# so how does this work?



## farmerj (Jun 19, 2004)

Looking at getting the wife into bowhunting and possibly joining her myself.

As such, Am I understanding the license right.

for the same $20, you get a whitetail license that is good for either antler or antlerless and is good from September until January. It is also not limited to any particular zone as gun is, but good for all the state.


----------



## 870 XPRS (Mar 12, 2003)

your understanding is correct


----------



## dogdigger (Jan 26, 2004)

good to see you are looking to getting into bowhunting. if you guys have any questions feel free to ask. and when you go to get a bow, go to a archery shop not cabelas or something to get it. go somewhere where the people know what they are doing and can properly fit you into a bow. also dont buy a bow because someone says its great or whatnot, go shoot a bunch of different kinds to get a feel for what you like and go from there.

:beer: 
mark


----------



## farmerj (Jun 19, 2004)

dogdigger said:


> good to see you are looking to getting into bowhunting. if you guys have any questions feel free to ask. and when you go to get a bow, go to a archery shop not cabelas or something to get it. go somewhere where the people know what they are doing and can properly fit you into a bow. also dont buy a bow because someone says its great or whatnot, go shoot a bunch of different kinds to get a feel for what you like and go from there.
> 
> :beer:
> mark


I work at Sportsman's Warehouse, so the place to buy my archery and other stuff is pretty well dictated.

Stop out sometime.
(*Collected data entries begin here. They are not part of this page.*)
-- ==== Sys2Proof/Machine/Ops.lean ====
section
/-! DEFINITION. The named operations over memory and registers: reading and writing BUF (R13, R44, R53), the derived
functions of R14, the per-byte steps of the cipher and the checksum, and raising and clearing an error (R202, R203). -/

namespace Sys2Proof.Machine

/-- The answer of a command or of a host access. -/
abbrev Result := Host.Outcome State Fault Refusal

/-- Go on with the next state, or stop as the first part stopped. -/
def andThen (r : Result) (f : State → Result) : Result :=
  match r with
  | .next s => f s
  | .fault e => .fault e
  | .refused e => .refused e

/-! Memory (R13, R40, R44, R51 to R53). -/

/-- The byte at an address; none where the unwritten mark stands (R44). What an unlisted address reads as: no value. -/
def Memory.read : Memory → Nat → Option Byte
  | [], _ => none
  | (b, v) :: m, a => if a = b then some v else Memory.read m a

/-- A byte stored: the mark of that byte is cleared (R44), every other byte stands. -/
def Memory.write : Memory → Nat → Byte → Memory
  | [], a, v => [(a, v)]
  | (b, w) :: m, a, v =>
    if a < b then (a, v) :: (b, w) :: m
    else if a = b then (a, v) :: m
    else (b, w) :: Memory.write m a v

/-- The canonical form: addresses strictly rising, all inside BUF (R40). -/
abbrev Memory.wf (m : Memory) : Prop :=
  m.Pairwise (fun c d => c.1 < d.1) ∧ ∀ c ∈ m, c.1 < bufBytes

/-- One byte read, or UNINIT_READ at its address (R44, R62). -/
def Memory.readByte (m : Memory) (a : Nat) : Except Fault Byte :=
  match m.read a with
  | some b => .ok b
  | none => .error (.uninitRead a)

/-- `n` bytes from `a` up, joined big-endian below the bytes already read (R13, R53); UNINIT_READ at the first
unwritten one (log 7). -/
def Memory.readOnto (m : Memory) (a : Nat) : Nat → Word → Except Fault Word
  | 0, got => .ok got
  | n + 1, got =>
    match m.readByte a with
    | .ok b => Memory.readOnto m (a + 1) n ((got <<< 8) ||| b.setWidth 32)
    | .error f => .error f

/-- `MemRead(a, n)` (R13), zero-extended to 32 bits. -/
def Memory.memRead (m : Memory) (a n : Nat) : Except Fault Word := m.readOnto a n 0

/-- `MemWrite(a, n, v)` (R13): `v[8n-1:8n-8]` at `a`, down to `v[7:0]` at `a+n-1`. -/
def Memory.memWrite (m : Memory) (a : Nat) : Nat → Word → Memory
  | 0, _ => m
  | n + 1, v => Memory.memWrite (m.write a ((v >>> (8 * n)).setWidth 8)) (a + 1) n v

/-- The bytes `BUF[a] .. BUF[a+n-1]` in ascending order (R60), or UNINIT_READ at the first unwritten one (R62). -/
def Memory.readRegion (m : Memory) (a : Nat) : Nat → Except Fault (List Byte)
  | 0 => .ok []
  | n + 1 =>
    match m.readByte a with
    | .error f => .error f
    | .ok b =>
      match Memory.readRegion m (a + 1) n with
      | .error f => .error f
      | .ok bs => .ok (b :: bs)

/-! The derived functions (R14). -/

/-- `seed(k)`, the full product truncated to 32 bits (R14, R146). -/
def lcgSeed (k : Byte) : Word := 54323#32 * k.setWidth 32 + 1#32

/-- `next(s)` (R14, R146). -/
def lcgNext (s : Word) : Word := 54323#32 * s + 1#32

/-- `ksb(s)`, bits 20 to 13 (R14). -/
def keystreamByte (s : Word) : Byte := s.extractLsb' 13 8

/-- `inc(t)` (R14): wraps at 256 under WRAP8 only. -/
def idxInc (mode : IdxMode) (t : Nat) : Nat :=
  match mode with
  | .wrap8 => (t + 1) % 256
  | .unbounded => t + 1

/-- `T0[t mod 7]` (R14, R18). -/
def t0At (p : Params) (t : Nat) : Byte := p.t0[t % 7]'(Nat.mod_lt t (by decide))

/-- `T1[t mod 9]` (R14, R18). -/
def t1At (p : Params) (t : Nat) : Byte := p.t1[t % 9]'(Nat.mod_lt t (by decide))

/-- `KT[i mod 8]` (R15, R18). -/
def ktAt (p : Params) (i : Nat) : Byte := p.kt[i % 8]'(Nat.mod_lt i (by decide))

/-- `mix(t0, t1, b)` (R14): T1 is indexed by t1, T0 by t0. -/
def mix (p : Params) (t0 t1 : Nat) (b : Byte) : Byte := t1At p t1 ^^^ t0At p t0 ^^^ b

/-! The per-byte steps. -/

/-- Lane `i` (R30). -/
def Lanes.get (l : Lanes) (i : BitVec 2) : Byte :=
  if i = 0 then l.lane0 else if i = 1 then l.lane1 else if i = 2 then l.lane2 else l.lane3

/-- Lane `i` replaced (R30). -/
def Lanes.set (l : Lanes) (i : BitVec 2) (b : Byte) : Lanes :=
  if i = 0 then { l with lane0 := b }
  else if i = 1 then { l with lane1 := b }
  else if i = 2 then { l with lane2 := b }
  else { l with lane3 := b }

/-- A byte added to lane `i` mod 256, with no carry into another lane (R30). -/
def Lanes.addTo (l : Lanes) (i : BitVec 2) (b : Byte) : Lanes := l.set i (l.get i + b)

/-- SUM, the lanes big-endian, ACC[0] in bits [31:24] (R32). -/
def Lanes.sum (l : Lanes) : Word := l.lane0 ++ l.lane1 ++ l.lane2 ++ l.lane3

/-- A checksum initialised with `t0` and `t1`: lanes and SPOS 0, SINIT set (R100, R103). -/
def ChecksumState.start (t0 t1 : Nat) : ChecksumState :=
  { t0i := t0, t1i := t1, spos := 0, acc := Lanes.zero, sinit := true }

/-- One iteration of the loop of R106: the increments come before the lookup. -/
def ChecksumState.feed (p : Params) (c : ChecksumState) (b : Byte) : ChecksumState :=
  let t0 := idxInc p.idxMode c.t0i
  let t1 := idxInc p.idxMode c.t1i
  { c with t0i := t0, t1i := t1, acc := c.acc.addTo c.spos (mix p t0 t1 b), spos := c.spos + 1 }

/-- The loop of R106 over bytes in order. -/
def ChecksumState.feedAll (p : Params) (c : ChecksumState) (bs : List Byte) : ChecksumState :=
  bs.foldl (ChecksumState.feed p) c

/-- The keystream seeded with `k` (R130). -/
def CipherState.start (k : Byte) : CipherState := { lcg := lcgSeed k, kpos := 0, seeded := true }

/-- The mask byte of the present position, `KT[KPOS] ^ ksb(LCG)` (R133, R144). -/
def CipherState.mask (p : Params) (c : CipherState) : Byte := ktAt p c.kpos.toNat ^^^ keystreamByte c.lcg

/-- The keystream advanced by one byte (R24, R25). -/
def CipherState.advance (c : CipherState) : CipherState := { c with lcg := lcgNext c.lcg, kpos := c.kpos + 1 }

/-- The loop of R133 over `n` bytes, `src` and `dst` the addresses of the next byte: read, then write, then advance, so
that a later read sees an earlier write (R61). UNINIT_READ at the first unwritten source byte (R62). -/
def cipherRegion (p : Params) : Nat → Nat → Nat → CipherState → Memory → Except Fault (CipherState × Memory)
  | 0, _, _, c, m => .ok (c, m)
  | n + 1, src, dst, c, m =>
    match m.readByte src with
    | .error f => .error f
    | .ok b => cipherRegion p n (src + 1) (dst + 1) c.advance (m.write dst (b ^^^ c.mask p))

/-! Errors (R200 to R203). The block has no trap: raising an error is writing the record, and clearing the record is
the one way back (R207, R208). -/

/-- The error codes (R200). -/
inductive ErrCode where
  | illegal | noseed | nosinit | empty | range
  deriving DecidableEq, Repr

/-- The value of STATUS.ERRC (R200). -/
def ErrCode.code : ErrCode → BitVec 4
  | .illegal => 1
  | .noseed => 2
  | .nosinit => 3
  | .empty => 4
  | .range => 5

/-- The record after an error: the first error is kept (R203). -/
def ErrorRecord.record (r : ErrorRecord) (e : ErrCode) : ErrorRecord :=
  if r.errv then r else { errv := true, errc := e.code }

/-- A command raises an error: nothing changes except the record, and the block goes on (R202, R203, R207). -/
def raiseError (e : ErrCode) (s : State) : Result := .next (s.withErr (s.err.record e))

/-- The error record cleared (R37, R208). -/
def clearError (s : State) : State := s.withErr ErrorRecord.none

end Sys2Proof.Machine
end

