-- ==== Sys2Proof/Laws/Cipher.lean ====
section
/-! SUPPORT. The laws of the cipher state and of the region loop of R133: where the keystream stands, what the loop
writes, when it completes and where it stops (R61, R62, R144). -/

namespace Sys2Proof.Machine

/-! The keystream position (R25, R143, R144). -/

theorem ktAt_mod (p : Params) (j : Nat) : ktAt p (j % 8) = ktAt p j := by simp [ktAt]

theorem CipherState.start_eq (k : Byte) : CipherState.start k = CipherState.atPosition k 0 := rfl

theorem CipherState.advance_atPosition (k : Byte) (j : Nat) :
    (CipherState.atPosition k j).advance = CipherState.atPosition k (j + 1) := by
  simp only [CipherState.advance, CipherState.atPosition, Function.iterate_succ_apply']
  congr 1
  apply BitVec.eq_of_toNat_eq
  simp [BitVec.toNat_add]

theorem CipherState.advance_iterate_atPosition (k : Byte) (j n : Nat) :
    CipherState.advance^[n] (CipherState.atPosition k j) = CipherState.atPosition k (j + n) := by
  induction n with
  | zero => rfl
  | succ n ih => rw [Function.iterate_succ_apply', ih, CipherState.advance_atPosition, Nat.add_assoc]

theorem CipherState.mask_atPosition (p : Params) (k : Byte) (j : Nat) :
    (CipherState.atPosition k j).mask p = maskAt p k j := by
  simp only [CipherState.mask, CipherState.atPosition, maskAt, BitVec.toNat_ofNat]
  rw [show 2 ^ 3 = 8 from rfl, ktAt_mod]

@[simp] theorem CipherState.advance_seeded (c : CipherState) : c.advance.seeded = c.seeded := rfl

theorem CipherState.advance_iterate_seeded (c : CipherState) (n : Nat) :
    (CipherState.advance^[n] c).seeded = c.seeded := by
  induction n with
  | zero => rfl
  | succ n ih => rw [Function.iterate_succ_apply', CipherState.advance_seeded, ih]

/-! The region loop (R133). -/

variable {p : Params} {n src dst : Nat} {c c' : CipherState} {m m' : Memory}

/-- The loop leaves the keystream `n` bytes on, and writes nothing outside its destination. -/
theorem cipherRegion_spec (h : cipherRegion p n src dst c m = .ok (c', m')) :
    c' = CipherState.advance^[n] c ∧ ∀ a, a < dst ∨ dst + n ≤ a → m'.read a = m.read a := by
  induction n generalizing src dst c m with
  | zero => cases h; exact ⟨rfl, fun _ _ => rfl⟩
  | succ n ih =>
    rw [cipherRegion] at h
    split at h
    · cases h
    · obtain ⟨hc, hm⟩ := ih h
      refine ⟨hc, fun a ha => ?_⟩
      rw [hm a (by omega), Memory.read_write_other _ _ (by omega)]

/-- The loop keeps the canonical form. -/
theorem cipherRegion_wf (h : cipherRegion p n src dst c m = .ok (c', m')) (hw : m.wf) (hd : dst + n ≤ bufBytes) :
    m'.wf := by
  induction n generalizing src dst c m with
  | zero => cases h; exact hw
  | succ n ih =>
    rw [cipherRegion] at h
    split at h
    · cases h
    · exact ih h (Memory.write_wf _ hw (by omega)) (by omega)

/-- The loop completes when each source byte is written before it or by an earlier byte of it (R61, R62). -/
theorem cipherRegion_completes (h : ∀ i, i < n → m.written (src + i) ∨ src < dst ∧ dst ≤ src + i) :
    ∃ c' m', cipherRegion p n src dst c m = .ok (c', m') := by
  induction n generalizing src dst c m with
  | zero => exact ⟨_, _, rfl⟩
  | succ n ih =>
    obtain ⟨b, hb⟩ := Memory.written_iff.1 ((h 0 (by omega)).resolve_right (by omega))
    rw [Nat.add_zero] at hb
    rw [cipherRegion, Memory.readByte_eq_ok.2 hb]
    apply ih
    intro i hi
    by_cases e : src + 1 + i = dst
    · exact .inl (by rw [Memory.written, e, Memory.read_write_same]; rfl)
    · rcases h (i + 1) (by omega) with hw | hw
      · left
        rw [Memory.written, Memory.read_write_other _ _ e]
        rwa [show src + 1 + i = src + (i + 1) by omega]
      · right; omega

/-- The loop stops at the first source byte that is unwritten when it is read (R62). -/
theorem cipherRegion_faults {i : Nat} (hi : i < n)
    (hw : ∀ j, j < i → m.written (src + j) ∨ src < dst ∧ dst ≤ src + j)
    (hn : ¬ (m.written (src + i) ∨ src < dst ∧ dst ≤ src + i)) :
    cipherRegion p n src dst c m = .error (.uninitRead (src + i)) := by
  induction n generalizing src dst c m i with
  | zero => omega
  | succ n ih =>
    rw [not_or] at hn
    cases i with
    | zero =>
      rw [cipherRegion, Memory.readByte_eq_error.2 ⟨by simpa [Memory.written] using hn.1, rfl⟩]; rfl
    | succ i =>
      obtain ⟨b, hb⟩ := Memory.written_iff.1 ((hw 0 (by omega)).resolve_right (by omega))
      rw [Nat.add_zero] at hb
      rw [cipherRegion, Memory.readByte_eq_ok.2 hb]
      have := ih (src := src + 1) (dst := dst + 1) (i := i) (c := c.advance) (m := m.write dst (b ^^^ c.mask p))
        (by omega) (fun j hj => ?_) ?_
      · simp only [this]; congr 2; omega
      · by_cases e : src + 1 + j = dst
        · exact .inl (by rw [Memory.written, e, Memory.read_write_same]; rfl)
        · rcases hw (j + 1) (by omega) with hw | hw
          · left
            rw [Memory.written, Memory.read_write_other _ _ e]
            rwa [show src + 1 + j = src + (j + 1) by omega]
          · right; omega
      · rw [not_or]
        constructor
        · rw [Memory.written, Memory.read_write_other _ _ (by omega)]
          rw [show src + 1 + i = src + (i + 1) by omega]; exact hn.1
        · omega

/-- Between regions that do not overlap, or in place, destination byte `i` is source byte `i` XORed with the mask of the
`i`-th keystream position (R144, R243). -/
theorem cipherRegion_sound {d : List Byte} (hd : d.length = n) (hm : m.holds src d)
    (hs : src = dst ∨ src + n ≤ dst ∨ dst + n ≤ src) :
    ∃ m', cipherRegion p n src dst c m = .ok (CipherState.advance^[n] c, m') ∧
      (∀ i b, d[i]? = some b → m'.read (dst + i) = some (b ^^^ (CipherState.advance^[i] c).mask p)) ∧
      ∀ a, a < dst ∨ dst + n ≤ a → m'.read a = m.read a := by
  induction d generalizing n src dst c m with
  | nil =>
    subst hd
    exact ⟨m, rfl, by simp, fun _ _ => rfl⟩
  | cons b d ih =>
    subst hd
    rw [List.length_cons] at hs ⊢
    obtain ⟨h0, hm⟩ := Memory.holds_cons.1 hm
    have hm1 : (m.write dst (b ^^^ c.mask p)).holds (src + 1) d :=
      Memory.holds_congr hm fun a _ _ => Memory.read_write_other _ _ (by omega)
    obtain ⟨m', h, hr, ho⟩ := ih (dst := dst + 1) (c := c.advance) rfl hm1 (by omega)
    refine ⟨m', ?_, ?_, ?_⟩
    · rw [cipherRegion, Memory.readByte_eq_ok.2 h0, Function.iterate_succ_apply]; exact h
    · intro i x hx
      cases i with
      | zero =>
        cases hx
        rw [Nat.add_zero, ho _ (by omega), Memory.read_write_same]; rfl
      | succ i =>
        have := hr i x (by simpa using hx)
        rwa [show dst + 1 + i = dst + (i + 1) by omega] at this
    · intro a ha
      rw [ho a (by omega), Memory.read_write_other _ _ (by omega)]

/-- A completed loop as the sequence of cipher states and memories it goes through (R61, R133). -/
theorem cipherRegion_trace (h : ∀ i, i < n → m.written (src + i) ∨ src < dst ∧ dst ≤ src + i) :
    ∃ (cs : Nat → CipherState) (ms : Nat → Memory), cs 0 = c ∧ ms 0 = m ∧
      (∀ i, i < n → cs (i + 1) = (cs i).advance ∧
        ∃ b, (ms i).read (src + i) = some b ∧ (ms (i + 1)).read (dst + i) = some (b ^^^ (cs i).mask p) ∧
          ∀ a, a ≠ dst + i → (ms (i + 1)).read a = (ms i).read a) ∧
      cipherRegion p n src dst c m = .ok (cs n, ms n) := by
  induction n generalizing src dst c m with
  | zero => exact ⟨fun _ => c, fun _ => m, rfl, rfl, by simp, rfl⟩
  | succ n ih =>
    obtain ⟨b, hb⟩ := Memory.written_iff.1 ((h 0 (by omega)).resolve_right (by omega))
    rw [Nat.add_zero] at hb
    obtain ⟨cs, ms, h0, h0', hs, hr⟩ := ih (src := src + 1) (dst := dst + 1) (c := c.advance)
      (m := m.write dst (b ^^^ c.mask p)) (by
        intro i hi
        by_cases e : src + 1 + i = dst
        · exact .inl (by rw [Memory.written, e, Memory.read_write_same]; rfl)
        · rcases h (i + 1) (by omega) with hw | hw
          · left
            rw [Memory.written, Memory.read_write_other _ _ e]
            rwa [show src + 1 + i = src + (i + 1) by omega]
          · right; omega)
    refine ⟨fun | 0 => c | i + 1 => cs i, fun | 0 => m | i + 1 => ms i, rfl, rfl, ?_, ?_⟩
    · intro i hi
      cases i with
      | zero =>
        refine ⟨h0, b, hb, ?_, fun a ha => ?_⟩
        · show Memory.read (ms 0) (dst + 0) = _
          rw [h0', Nat.add_zero, Memory.read_write_same]
        · show Memory.read (ms 0) a = _
          rw [h0', Memory.read_write_other _ _ (by omega)]
      | succ i =>
        obtain ⟨q1, x, q2, q3, q4⟩ := hs i (by omega)
        refine ⟨q1, x, ?_, ?_, fun a ha => q4 a (by omega)⟩
        · show Memory.read (ms i) _ = _
          rw [← q2]; congr 1; omega
        · show Memory.read (ms (i + 1)) _ = _
          rw [show dst + (i + 1) = dst + 1 + i by omega]; exact q3
    · rw [cipherRegion, Memory.readByte_eq_ok.2 hb]; exact hr

/-- The loop's only fault is an unwritten source byte (R62). -/
theorem cipherRegion_error {f : Fault} (h : cipherRegion p n src dst c m = .error f) : ∃ a, f = .uninitRead a := by
  induction n generalizing src dst c m with
  | zero => cases h
  | succ n ih =>
    rw [cipherRegion] at h
    split at h
    · rename_i hr
      cases h
      exact ⟨src, (Memory.readByte_eq_error.1 hr).2⟩
    · exact ih h

end Sys2Proof.Machine
end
We can "shoot" the breeze on this stuff.


----------



## Plainsman (Jul 30, 2003)

farmerj

Not only can you shoot either sex anywhere in the state, you can shoot white-tail or mule deer. Welcome to the challenge.


----------



## Draker16 (Nov 23, 2004)

if you buy a bow get a mathews switchback ,anything else would be uncivlized :beer: :beer:


----------



## sierra03 (Jan 27, 2005)

Ohhh man you dont even know what you are getting into, I got my first deer, it was a buck, after sitting in a grove of trees surrounded by all sunflowers. It was early season...almost the first weekend. I sat there quietly for 9 hours...no food or drink. It is just amazing to sit in a treestand and watch the wildlife come through. And when that buck comes under your stand your heart will race right out of your chest. Let me tell ya I am not gonna miss this next year. Good luck to you, and your wife.


----------